Кое— как пообедав, мы пошли наверх спать. Родители остались внизу, чтобы разложить по местам провизию. Я не слышал, как они ходят, и до меня долетали только звуки приглушенных голосов. Через несколько минут, когда Поль заснул, я тихонько спустился босиком по лестнице и подслушал их разговор.

— Жозеф, нельзя же так преувеличивать, ты просто смешон. Не пошлют же тебя на гильотину.

— Конечно, нет, — отвечал отец. — Но ты не знаешь инспектора учебного округа. Он доложит ректору [43] , и дело кончится тем, что меня уволят.

— Ну что ты! Все это выеденного яйца не стоит.

— Возможно, но это даст, разумеется, повод сделать выговор учителю. А для меня выговор равносилен увольнению — в этом случае я сам уйду из школы. В учебном ведомстве не остаются с таким пятном.

— Как! — изумилась мама. — Ты откажешься от пенсии?

У нас в семье часто говорили о пенсии как о некоем магическом превращении, точно школьный учитель в отставке становится рантье. Пенсия! Это было великое слово, всем словам слово. Но сегодня вечером оно не произвело должного впечатления, и отец грустно пожал плечами.

— Что же ты собираешься предпринять?

— Понятия не имею, подумаю.

— Ты мог бы давать частные уроки. Вернэ очень хорошо зарабатывает, а он дает частные уроки.

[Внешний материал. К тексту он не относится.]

def wSig (spawn : Bool) (val : Dword) : Task :=
  { wTask with launch := 5, pinned := true, signals := [{ coach := 0, seq := 0, spawn := spawn, val := val }] }

theorem witness_TaskEvents :
    (let t : Task := { wTask with stopSince := some 0 }
     let s : State := { State.reset with tasks := [t], clock := 65536 }
     s.task? 1 = some t ∧ t.phase = .running ∧ t.stopDone = false ∧ 0 + 65536 ≤ s.clock) ∧
    ((wJobs [wNode] wOver).task? 1 = some wOver ∧ (wJobs [wNode] wOver).issue = none ∧ wOver.mayEnd = true ∧ wOver.ending = .completed ∧
      (wJobs [wNode] wOver).launch? 5 = some wLaunch ∧ wLaunch.spanned = false ∧
      ((wJobs [wNode] wOver).completeTask 1).task? 1 = none) ∧
    (let t := wSig false 0
     (wJobs [wNode] t).task? 1 = some t ∧ (t.nextSignals.find? fun y => decide (y.spawn = false)) = some { coach := 0, seq := 0, spawn := false, val := 0 } ∧
     (wJobs [wNode] t).graph? 7 = some (wGraph [wNode]) ∧ (wGraph [wNode]).nodes[0]? = some wNode ∧ wNode.state = .waiting ∧ 2 ≤ wNode.count) ∧
    (let t := wSig true 0x1000
     let s := wJobs [wNode] t
     s.task? 1 = some t ∧ t.nextSpawn = some { coach := 0, seq := 0, spawn := true, val := 0x1000 } ∧ s.spawned 0 < 1024 ∧
     (s.tasks.find? fun u => u.ret == t.ret && u.nextSpawn.isSome) = some t ∧ s.part? 0 = some wPartn ∧ s.node 7 0 = some wNode ∧
     wNode.state.final = false ∧ wLaunch.depth < 7) := by decide

theorem witness_TaskEvents_vf : (wJobs [wNode] (wSig true 0x1000)).vf? 0 = some wMapped := rfl

theorem witness_TaskEvents_spawn :
    (match (((wJobs [wNode] (wSig true 0x1000)).releaseL1 0 0).modTask 1 fun u => u.dropSignal { coach := 0, seq := 0, spawn := true, val := 0x1000 }).readLaunch
        wMapped wPartn 0x1000 (some 0) with
      | .ok y => y.counter
      | .error _ => 0) = 1 := by decide +kernel

/-- The records' home at 0x6000 in a sector by row; the last task of a launch whose record goes there, and an entry of the error ring at
0x6000. -/
def wRing : Sector := { ret := 0, base := 0x6000, pc := 0, valid := BitVec.allOnes 32, owner := 1 }

def wRecorded : State :=
  { wJobs [wNode] wOver with launches := [{ wLaunch with recbase := 0x6000 }], sectors := [wRing]
                             vfs := [{ wMapped with policy := { wMapped.policy with errBase := 0x6000 } }] }

def wRingVf : Vf := { wMapped with policy := { wMapped.policy with errBase := 0x6000 } }

theorem witness_TaskEvents_record :
    wRecorded.task? 1 = some wOver ∧ wRecorded.issue = none ∧ wOver.mayEnd = true ∧ wOver.copyOf = none ∧ NoPending wOver ∧ wOver.faults = [] ∧
    wOver.ending = .completed ∧ wRecorded.launch? 5 = some { wLaunch with recbase := 0x6000 } ∧ wRecorded.reqsOf (.record 5 0) = [] ∧
    wRecorded.lines = [] ∧ RowHome wRecorded 0 0x6000 32 := by
  refine ⟨by decide, by decide, by decide, by decide, ?_, by decide, by decide, by decide, by decide, by decide,
    by decide, by decide, wRing, 0, by decide, by decide, by decide⟩
  intro c hc f hf
  have : c = { wCoach with live := 0 } := by simpa [wOver] using hc
  subst this
  have : f = wFrag := by simpa [wCoach] using hf
  subst this
  rfl

theorem witness_TaskEvents_place :
    (wRecorded.vaPlace wRingVf 0x6000 true).map (fun h => (h, wRecorded.globLoc h.1 h.2 0)) = some ((0xFFFF000000006000, 1), .glob 0xFFFF 0 0x6000 1 0) ∧
    (wRecorded.stage2 wRingVf 0x6000 true).map (fun h => wRecorded.globLoc h.1 h.2 0) = some (.glob 0xFFFF 0 0x6000 1 0) ∧
    (∀ i < 64, (wRecorded.resident? 0 ((0x6000 + i) / 32 * 32)).map (·.1) = some wRing) := by decide +kernel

— Да, но он не получал выговора. Он досрочно ушел на пенсию, но он успел сделать блестящую карьеру… А я? Если бы родители новых учеников узнали, что на мне пятно, они бы меня немедленно выгнали!

Я был сражен этим доводом, он казался мне неопровержимым. Что же отец будет теперь делать? И я услышал его ответ:

— Я зайду к Распаньето, он оптовый торговец, продает картошку. Мы с ним учились в школе. Он как-то сказал: «Ведь ты здорово умел считать, а мое дело теперь до того разрослось, что такой человек, как ты, мне бы очень понадобился». Ему я все могу объяснить, он не станет меня презирать.